BEGIN Raw data

-- ==== Sys2Proof/Laws/Frames.lean ====
section
/-! SUPPORT. What the work on segments, strokes and jobs leaves alone (`still`), and what posting and the end of an event leave alone (`shape`, `firm`): one lemma for each shared operation, and the fields of the ones that statements meet. -/

namespace Sys2Proof.Machine

/-! ### Work: everything but the segments, the queue, the records and the converter -/

/-- The part of the state that work on segments, strokes and jobs leaves alone; of what an event owes, all but the mirror words. -/
structure Still where
  mem : Memory
  pins : Pins
  bus : BusPass
  gate : SupplyGate
  touch : TouchUnit
  claims : ClaimTable
  engine : Engine
  events : EventUnit
  chime : Chime
  results : List Word
  owesPending : Bool
  pending : List Instr

/-- The part of the state that work leaves alone. -/
def State.still (s : State) : Still :=
  ⟨s.mem, s.pins, s.bus, s.gate, s.touch, s.claims, s.engine, s.events, s.chime, s.owed.results, s.owed.pending, s.pending⟩

@[simp] theorem setSeg_still (i : SegNo) (r : Segment) (s : State) : (setSeg i r s).still = s.still := rfl
@[simp] theorem setQueue_still (q : Queue) (s : State) : (setQueue q s).still = s.still := rfl
@[simp] theorem setAsm_still (a : Option Assembly) (s : State) : (setAsm a s).still = s.still := rfl
@[simp] theorem setStroke_still (u : StrokeUnit) (s : State) : (setStroke u s).still = s.still := rfl
@[simp] theorem setConv_still (c : Converter) (s : State) : (setConv c s).still = s.still := rfl
@[simp] theorem startRecharge_still (s : State) : (startRecharge s).still = s.still := rfl
@[simp] theorem grant_still (j : Job) (s : State) : (grant j s).still = s.still := rfl
@[simp] theorem oweMirror_still (i : SegNo) (s : State) : (oweMirror i s).still = s.still := rfl
@[simp] theorem freeJob_still (s : State) : (freeJob s).still = s.still := rfl
@[simp] theorem markDone_still (i : SegNo) (s : State) : (markDone i s).still = s.still := rfl

theorem foldl_still {α : Type} {f : State → α → State} (h : ∀ s x, (f s x).still = s.still) (l : List α) (s : State) :
    (l.foldl f s).still = s.still := by
  induction l generalizing s with
  | nil => rfl
  | cons x l ih => exact (ih _).trans (h s x)

@[simp] theorem sync_still (e : QueueEnd) (i : SegNo) (s : State) : (sync e i s).still = s.still := by
  unfold sync
  split
  · split <;> rfl
  · rfl

@[simp] theorem putSeg_still (e : QueueEnd) (i : SegNo) (r : Segment) (s : State) : (putSeg e i r s).still = s.still := by
  simp [putSeg]

@[simp] theorem syncTail_still (is : List SegNo) (s : State) : (syncTail is s).still = s.still :=
  foldl_still (fun s i => sync_still .tail i s) is s

@[simp] theorem syncHead_still (is : List SegNo) (s : State) : (syncHead is s).still = s.still :=
  foldl_still (fun s i => sync_still .head i s) is.reverse s

@[simp] theorem setStates_still (st : SegState) (is : List SegNo) (s : State) : (setStates st is s).still = s.still :=
  foldl_still (f := fun s i => setSeg i { s.seg i with state := st } s) (fun _ _ => rfl) is s

@[simp] theorem mapSegs_still (f : Segment → Segment) (is : List SegNo) (s : State) : (mapSegs f is s).still = s.still :=
  foldl_still (f := fun s i => setSeg i (f (s.seg i)) s) (fun _ _ => rfl) is s

@[simp] theorem noteForgotten_still (i : SegNo) (s : State) : (noteForgotten i s).still = s.still := by
  unfold noteForgotten
  split
  · rfl
  · split
    · rfl
    · split <;> rfl

@[simp] theorem noteIfDiscarded_still (i : SegNo) (s : State) : (noteIfDiscarded i s).still = s.still := by
  unfold noteIfDiscarded
  split <;> simp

END Raw data

Work instruction:
Take the stretch of lines above from the one containing "structure Still where" through the one containing "(oweMirror i s).still = s.still := rfl" and repeat it exactly, adding no other line.

Exercise response:
structure Still where
  mem : Memory
  pins : Pins
  bus : BusPass
  gate : SupplyGate
  touch : TouchUnit
  claims : ClaimTable
  engine : Engine
  events : EventUnit
  chime : Chime
  results : List Word
  owesPending : Bool
  pending : List Instr

/-- The part of the state that work leaves alone. -/
def State.still (s : State) : Still :=
  ⟨s.mem, s.pins, s.bus, s.gate, s.touch, s.claims, s.engine, s.events, s.chime, s.owed.results, s.owed.pending, s.pending⟩

@[simp] theorem setSeg_still (i : SegNo) (r : Segment) (s : State) : (setSeg i r s).still = s.still := rfl
@[simp] theorem setQueue_still (q : Queue) (s : State) : (setQueue q s).still = s.still := rfl
@[simp] theorem setAsm_still (a : Option Assembly) (s : State) : (setAsm a s).still = s.still := rfl
@[simp] theorem setStroke_still (u : StrokeUnit) (s : State) : (setStroke u s).still = s.still := rfl
@[simp] theorem setConv_still (c : Converter) (s : State) : (setConv c s).still = s.still := rfl
@[simp] theorem startRecharge_still (s : State) : (startRecharge s).still = s.still := rfl
@[simp] theorem grant_still (j : Job) (s : State) : (grant j s).still = s.still := rfl
@[simp] theorem oweMirror_still (i : SegNo) (s : State) : (oweMirror i s).still = s.still := rfl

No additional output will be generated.